The projectors can be coupled to the pass-through display 258, e.g., via optical elements, to display media to a user. The optical elements can include one or more waveguide assemblies, reflectors, lenses, mirrors, collimators, gratings, etc., for directing light from the projectors to a user's eye. Image data can be transmitted from the core processing component 254 via link 256 to HMD 252. Controllers in the HMD 252 can convert the image data into light pulses from the projectors, which can be transmitted via the optical elements as output light to the user's eye. The output light can mix with light that passes through the display 258, allowing the output light to present virtual objects that appear as if they exist in the real world.
Similarly to the HMD 200, the HMD system 250 can also include motion and position tracking units, cameras, light sources, etc., which allow the HMD system 250 to, e.g., track itself in 3 DoF or 6 DoF, track portions of the user (e.g., hands, feet, head, or other body parts), map virtual objects to appear as stationary as the HMD 252 moves, and have virtual objects react to gestures and other real-world objects.
In various implementations, the HMD 200 or 250 can also include additional subsystems, such as an eye tracking unit, an audio system, various network components, etc., to monitor indications of user interactions and intentions. For example, in some implementations, instead of or in addition to controllers, one or more cameras included in the HMD 200 or 250, or from external cameras, can monitor the positions and poses of the user's hands to determine gestures and other hand and body motions. As another example, one or more light sources can illuminate either or both of the user's eyes and the HMD 200 or 250 can use eye-facing cameras to capture a reflection of this light to determine eye position (e.g., based on set of reflections around the user's cornea), modeling the user's eye and determining a gaze direction.
In some implementations, server 310 can be an edge server which receives client requests and coordinates fulfillment of those requests through other servers, such as servers 320A-C. Server computing devices 310 and 320 can comprise computing systems, such as computing system 100. Though each server computing device 310 and 320 is displayed logically as a single server, server computing devices can each be a distributed computing environment encompassing multiple computing devices located at the same or at geographically disparate physical locations.
Client computing devices 305 and server computing devices 310 and 320 can each act as a server or client to other server/client device(s). Server 310 can connect to a database 315. Servers 320A-C can each connect to a corresponding database 325A-C. As discussed above, each server 310 or 320 can correspond to a group of servers, and each of these servers can share a database or can have their own database. Though databases 315 and 325 are displayed logically as single units, databases 315 and 325 can each be a distributed computing environment encompassing multiple computing devices, can be located within their corresponding server, or can be located at the same or at geographically disparate physical locations.

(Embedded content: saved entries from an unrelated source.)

-- ==== Sys2Proof/Machine/SMap.lean ====
section
/-! DEFINITION. The operations of a sparse collection in canonical form. -/

namespace Sys2Proof.Machine

/-- What the key k reads as: its entry, or the default of an unlisted key. -/
def smapGet {α : Type} (d : Nat → α) : SMap α → Nat → α
  | [], k => d k
  | (i, v) :: m, k => if i = k then v else smapGet d m k

/-- Put an entry at its place in the rising order, over an entry of the same key. -/
def smapPut {α : Type} : SMap α → Nat → α → SMap α
  | [], k, v => [(k, v)]
  | (i, w) :: m, k, v =>
    if k < i then (k, v) :: (i, w) :: m
    else if k = i then (k, v) :: m
    else (i, w) :: smapPut m k v

/-- Remove the entry of a key. -/
def smapDel {α : Type} : SMap α → Nat → SMap α
  | [], _ => []
  | (i, w) :: m, k => if i = k then smapDel m k else (i, w) :: smapDel m k

/-- Write v at k. Writing what an unlisted key reads as removes the entry, so equal collections are equal data. -/
def smapSet {α : Type} [DecidableEq α] (d : Nat → α) (m : SMap α) (k : Nat) (v : α) : SMap α :=
  if v = d k then smapDel m k else smapPut m k v

/-- Keep the entries whose keys satisfy p. -/
def smapKeep {α : Type} (p : Nat → Bool) (m : SMap α) : SMap α := m.filter (fun e => p e.1)

/-- Every key of the list is above b, and the keys rise strictly. -/
def smapRising {α : Type} : Nat → SMap α → Bool
  | _, [] => true
  | b, (i, _) :: m => decide (b ≤ i) && smapRising (i + 1) m

/-- The canonical form: strictly rising keys and no entry equal to what an unlisted key reads as. -/
def smapWf {α : Type} [DecidableEq α] (d : Nat → α) (m : SMap α) : Bool :=
  smapRising 0 m && m.all (fun e => decide (e.2 ≠ d e.1))

/-- Apply f to the value at k. -/
def smapMod {α : Type} [DecidableEq α] (d : Nat → α) (m : SMap α) (k : Nat) (f : α → α) : SMap α :=
  smapSet d m k (f (smapGet d m k))

/-- The default of collections whose unlisted entries are zero words. -/
def zeroW : Nat → Word := fun _ => 0

/-- The default of collections whose unlisted entries are zero bytes. -/
def zeroB : Nat → Byte := fun _ => 0

/-- The default of collections of naturals. -/
def zeroN : Nat → Nat := fun _ => 0

end Sys2Proof.Machine
end

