-- ==== Sys2Proof/Machine/Ops.lean ====
section
/-! DEFINITION. The named operations over registers, latches, memory and time that every family shares. -/

namespace Sys2Proof.Machine

/-- The outcome of a command: always a next state in this block. -/
abbrev Out := Host.Outcome State Fault Refusal

/-- Apply f where the event's condition holds; otherwise no such event, and nothing changes (log entry 7).
DESIGN CHOICE. -/
def onlyIf (c : Bool) (f : State → State) (s : State) : State := if c then f s else s

/-- Apply f for each element in turn. -/
def forEach {α : Type} (l : List α) (f : α → State → State) (s : State) : State :=
  l.foldl (fun st a => f a st) s

/-! ## Registers -/

/-- The value a register holds. -/
def State.rg (s : State) (page off : Nat) : Nat := (smapGet resetWord s.regs (rkey page off)).toNat

/-- A register set by hardware. -/
def State.setRg (s : State) (page off v : Nat) : State :=
  { s with regs := smapSet resetWord s.regs (rkey page off) (w32 v) }

/-- A field [hi:lo] of a register. -/
def State.fld (s : State) (page off hi lo : Nat) : Nat := bitsN (s.rg page off) hi lo

/-- A bit of a register. -/
def State.bit (s : State) (page off i : Nat) : Bool := s.fld page off i i == 1

/-- A field set by hardware. -/
def State.setFld (s : State) (page off hi lo v : Nat) : State := s.setRg page off (putBits (s.rg page off) hi lo v)

/-- A bit set or cleared by hardware. -/
def State.setBit (s : State) (page off i : Nat) (b : Bool) : State := s.setFld page off i i (b2n b)

/-- Bits set in a register, others kept. -/
def State.orRg (s : State) (page off m : Nat) : State := s.setRg page off (s.rg page off ||| m)

/-- A 32-bit counter that saturates, raised by k. -/
def State.addSat (s : State) (page off k : Nat) : State := s.setRg page off (satAdd32 (s.rg page off) k)

/-- A counter that saturates, raised by one. -/
def State.inc (s : State) (page off : Nat) : State := s.addSat page off 1

/-- The 64-bit value of a pair of registers. -/
def State.rg64 (s : State) (page lo hi : Nat) : Nat := s.rg page lo + 2 ^ 32 * s.rg page hi

/-- A pair of registers set by hardware; the latch of R9 is not loaded. -/
def State.setRg64 (s : State) (page lo hi v : Nat) : State := (s.setRg page lo v).setRg page hi (v / 2 ^ 32)

/-- A register read as a signed word. -/
def State.rgS (s : State) (page off : Nat) : Int := toSigned 32 (s.rg page off)

/-- A register set to a signed value in two's complement. -/
def State.setRgS (s : State) (page off : Nat) (i : Int) : State := s.setRg page off (ofSigned 32 i)

/-- A value as a register stores it: its reserved bits 0, its limited fields at the nearer limit. -/
def regValue (page off v : Nat) : Nat :=
  match rowAt page off with
  | some r => applyLimits r.limits (v &&& r.mask)
  | none => 0

/-- A value stored in a register without a behaviour of its own. -/
def State.putReg (s : State) (page off v : Nat) : State := s.setRg page off (regValue page off v)

/-- The reset value of every register of a page that satisfies p is restored. -/
def State.clearRegs (s : State) (p : Nat → Bool) : State :=
  { s with regs := smapKeep (fun k => !p k) s.regs, hiLatch := smapKeep (fun k => !p k) s.hiLatch }

/-! ## The bus response -/

/-- The access completes with a normal response. -/
def State.ok (s : State) : State := { s with resp := { err := false, data := [] } }

/-- The access completes with an error response; a read delivers 0. -/
def State.errResp (s : State) : State := { s with resp := { err := true, data := [] } }

/-- The access has no answer yet (R387). -/
def State.wait (s : State) : State := { s with resp := { waits := true } }

/-- A read completes and delivers bytes. -/
def State.deliver (s : State) (bs : List Byte) : State := { s with resp := { err := false, data := bs } }

/-- The word that a core's reservation holds (R384). -/
def State.resv (s : State) (core : Nat) : Option Nat := if core = 0 then s.mtx.resv0 else s.mtx.resv1
def State.setResv (s : State) (core : Nat) (r : Option Nat) : State :=
  { s with mtx := if core = 0 then { s.mtx with resv0 := r } else { s.mtx with resv1 := r } }

/-- An access of a master ends with an error response: on a core that is an exception, which clears its reservation
(R384). -/
def State.errFor (s : State) (mid : Nat) : State := if mid < 2 then (s.setResv mid none).errResp else s.errResp

/-! ## Byte memories -/

/-- The byte at a system address. -/
def State.byte (s : State) (a : Nat) : Byte := smapGet zeroB s.mem a

/-- A byte stored at a system address. -/
def State.setByte (s : State) (a : Nat) (b : Byte) : State := { s with mem := smapSet zeroB s.mem a b }

/-- The n bytes from a system address on. -/
def State.bytes (s : State) (a n : Nat) : List Byte := (List.range n).map (fun i => s.byte (a + i))

/-- The little-endian value of the n bytes from a system address on (log entry 3). DEDUCED. -/
def State.le (s : State) (a n : Nat) : Nat := ofLE (s.bytes a n)

/-- Bytes stored from a system address on. -/
def State.store (s : State) (a : Nat) (bs : List Byte) : State :=
  { s with mem := (List.range bs.length).foldl (fun m i => smapSet zeroB m (a + i) (bs.getD i 0)) s.mem }

/-- A value stored in n bytes, least significant first. -/
def State.storeLE (s : State) (a n v : Nat) : State := s.store a (toLE n v)

/-- The bytes of a range of system addresses are removed: they read as 0 again. -/
def State.eraseMem (s : State) (p : Nat → Bool) : State :=
  { s with mem := smapKeep (fun k => !p k) s.mem, ecc := smapKeep (fun k => !p k) s.ecc }

/-- The error mark of the memory word that holds an address, words being g bytes: 0, 1 correctable,
2 uncorrectable. -/
def State.eccAt (s : State) (g a : Nat) : Nat := smapGet zeroN s.ecc (a - a % g)

/-- The error mark of a memory word set. -/
def State.setEcc (s : State) (g a k : Nat) : State := { s with ecc := smapSet zeroN s.ecc (a - a % g) k }

/-- Bit errors that memories have taken since the last command, by word address (the outside world's part). -/
def State.upset (s : State) (us : List (Nat × Nat)) : State :=
  { s with ecc := us.foldl (fun m u => smapSet zeroN m u.1 (u.2 % 3)) s.ecc }

/-! ## Free values -/

/-- The next free word (R416 and the values the specification leaves open). -/
def State.fresh (s : State) : Word × State := (Config.freeWord s.freeCtr, { s with freeCtr := s.freeCtr + 1 })

/-! ## Time -/

/-- The time in units of 2^-16 ns (R296), at the raw count r. -/
def tqAt (p : PtpSt) (r : Nat) : Int := p.offset + ((r * p.rate / 2 ^ 24 : Nat) : Int)

/-- The present time in units of 2^-16 ns (R296). -/
def State.tq (s : State) : Int := tqAt s.ptp s.ptp.raw

/-- The quality code of the time (R300). -/
def State.timeQual (s : State) : Nat := s.fld pgPtp Off.ptpSTAT 1 0

/-- Seconds, nanoseconds and the fraction of a time (R296). -/
def tqSec (t : Int) : Nat := (t / (10 ^ 9 * 2 ^ 16)).toNat % 2 ^ 48
def tqNs (t : Int) : Nat := (t / 2 ^ 16 % 10 ^ 9).toNat
def tqFrac (t : Int) : Nat := (t % 2 ^ 16).toNat

/-- The capture form of a time with its quality (R297). -/
def captureForm (t : Int) (q : Nat) : Nat := (tqSec t * 10 ^ 9 + tqNs t) % 2 ^ 62 + q * 2 ^ 62

/-- The tick number (R26). -/
def State.tick (s : State) : Nat := s.rg64 pgEsc Off.escTICK_LO Off.escTICK_HI

/-- A boundary has been placed whose tick is not released yet. -/
def State.boundaryDue (s : State) : Bool := !s.sig.due.isEmpty

/-- The tick that is released next: that of the oldest boundary not released yet, or of the next boundary. -/
def State.relTick (s : State) : Nat := s.tick + 1 - s.sig.due.length

/-- T, the samples of a tick (R122: TCODE). -/
def State.T (s : State) : Nat := 2 ^ s.fld pgSched Off.schedRATE 5 3

/-- Fs in Hz (R122: FS). -/
def fsHz : Nat → Nat
  | 0 => 44100 | 1 => 48000 | 2 => 88200 | 3 => 96000 | 4 => 176400 | _ => 192000

/-- The sample rate in effect. -/
def State.fs (s : State) : Nat := fsHz (s.fld pgSched Off.schedRATE 2 0)

/-! ## Modes and domains -/

/-- The mode in effect, coded as PWR.MODE (R457). -/
def State.mode (s : State) : Nat := s.fld pgPwr Off.pwrMODE 2 0

/-- The modes in which the fabric runs. -/
def State.running (s : State) : Bool := s.mode == 1 || s.mode == 2 || s.mode == 5

/-- Bit i of PWR.DOMAINS: the domain is powered (R457). -/
def State.domain (s : State) (i : Nat) : Bool := s.bit pgPwr Off.pwrDOMAINS i

/-- The bit of PWR.DOMAINS of a page's own domain (R442, R496). -/
def domainOf (page : Nat) : Nat :=
  match pageKind page with
  | .pwr | .rst | .aoc => 0
  | .mac | .macm | .strm | .tsn => 2
  | .crx => 3
  | .drc | .dphy => 4
  | .rtr | .gain => 5
  | .eng => 6 + pageInst page / 8
  | .mod | .rail | .thm => 10
  | _ => 1

/-- Sleep agent a has stopped its domain in the negotiation in progress (R447). -/
def State.agentStopped (s : State) (a : Nat) : Bool := s.pwr.stopped.contains a

/-- The sleep agent of a domain, by its bit of PWR.DOMAINS (R447). -/
def agentOf (d : Nat) : Nat :=
  match d with
  | 10 => 0 | 9 => 1 | 8 => 2 | 7 => 3 | 6 => 4 | 5 => 5 | 4 => 6 | 2 => 7 | 3 => 8 | _ => 9

/-- Agent a stops its domain for a target mode: NET and CRX do so for DORMANT alone (R448). -/
def State.agentOff (s : State) (a : Nat) : Bool :=
  s.agentStopped a && (!(a == 7 || a == 8) || s.pwr.negTarget == some 4)

/-- A domain works: it is powered, and its agent has not stopped it (R442, R447, R453). -/
def State.works (s : State) (d : Nat) : Bool := s.domain d && !s.agentOff (agentOf d)

/-- The page's block is enabled (R397). -/
def State.pageEn (s : State) (page : Nat) : Bool := s.bit page Off.headPAGE_CTL 0

/-- The latch of a register. -/
def State.latch (s : State) (page off : Nat) : Nat := (smapGet resetWord s.hiLatch (rkey page off)).toNat
def State.setLatch (s : State) (page off v : Nat) : State :=
  { s with hiLatch := smapSet resetWord s.hiLatch (rkey page off) (w32 v) }

/-- The page is locked (R399). -/
def State.pageLocked (s : State) (page : Nat) : Bool := s.bit page Off.headPAGE_CTL 2

/-- The Escapement places boundaries and releases no tick: in BOOT, where the fabric is not powered (R26, R442), in
QUIET, and once a fabric agent has stopped in the negotiation of a sleep (R45, R448). -/
def State.fabStopped (s : State) : Bool := s.mode == 0 || s.mode == 3 || s.pwr.stopped.any (fun a => decide (1 ≤ a) && decide (a ≤ 4))

/-! ## Bus addresses and types -/

/-- The system address of a register (R380). -/
def regAddr (page off : Nat) : Nat := 0x40000000 + page * 0x1000 + off

/-- The size code of ERR_TYPE (R463). -/
def sizeCode (n : Nat) : Nat := if n = 1 then 0 else if n = 2 then 1 else if n = 4 then 2 else 3

/-- ERR_TYPE of an access (R463). -/
def accType (write fetch locked : Bool) (size : Nat) : Nat :=
  b2n write + 2 * b2n fetch + 4 * b2n locked + 16 * sizeCode size

/-- Master IDs of R464. -/
abbrev midLoader : Nat := 0x06
abbrev midRouter : Nat := 0x30
abbrev midStream : Nat := 0x31
abbrev midNone : Nat := 0xFF

/-- The master ID of an engine's memory port (R464). -/
def midEng (nn : Nat) : Nat := 0x10 + nn

end Sys2Proof.Machine
end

Network 330 can be a local area network (LAN), a wide area network (WAN), a mesh network, a hybrid network, or other wired or wireless networks. Network 330 may be the Internet or some other public or private network. Client computing devices 305 can be connected to network 330 through a network interface, such as by wired or wireless communication. While the connections between server 310 and servers 320 are shown as separate connections, these connections can be any kind of local, wide area, wired, or wireless network, including network 330 or a separate public or private network.
Mediator 420 can include components which mediate resources between hardware 410 and specialized components 430. For example, mediator 420 can include an operating system, services, drivers, a basic input output system (BIOS), controller circuits, or other hardware or software systems.
Specialized components 430 can include software or hardware configured to perform operations for mitigating animation disruption in an XR environment by establishing an avatar rest pose from which to reinitiate animation for an avatar. Specialized components 430 can include an information retrieval module 434, a machine learning module 436, an information assessment module 438, an opacity fade module 440, an animation restoration module 442, and components and APIs which can be used for providing user interfaces, transferring data, and controlling the specialized components, such as interfaces 432. In some implementations, components 400 can be in a computing system that is distributed across multiple computing devices or can be an interface to a server-based application executing one or more of specialized components 430. Although depicted as separate components, specialized components 430 may be logical or other nonphysical differentiations of functions and/or may be submodules or code-blocks of one or more applications.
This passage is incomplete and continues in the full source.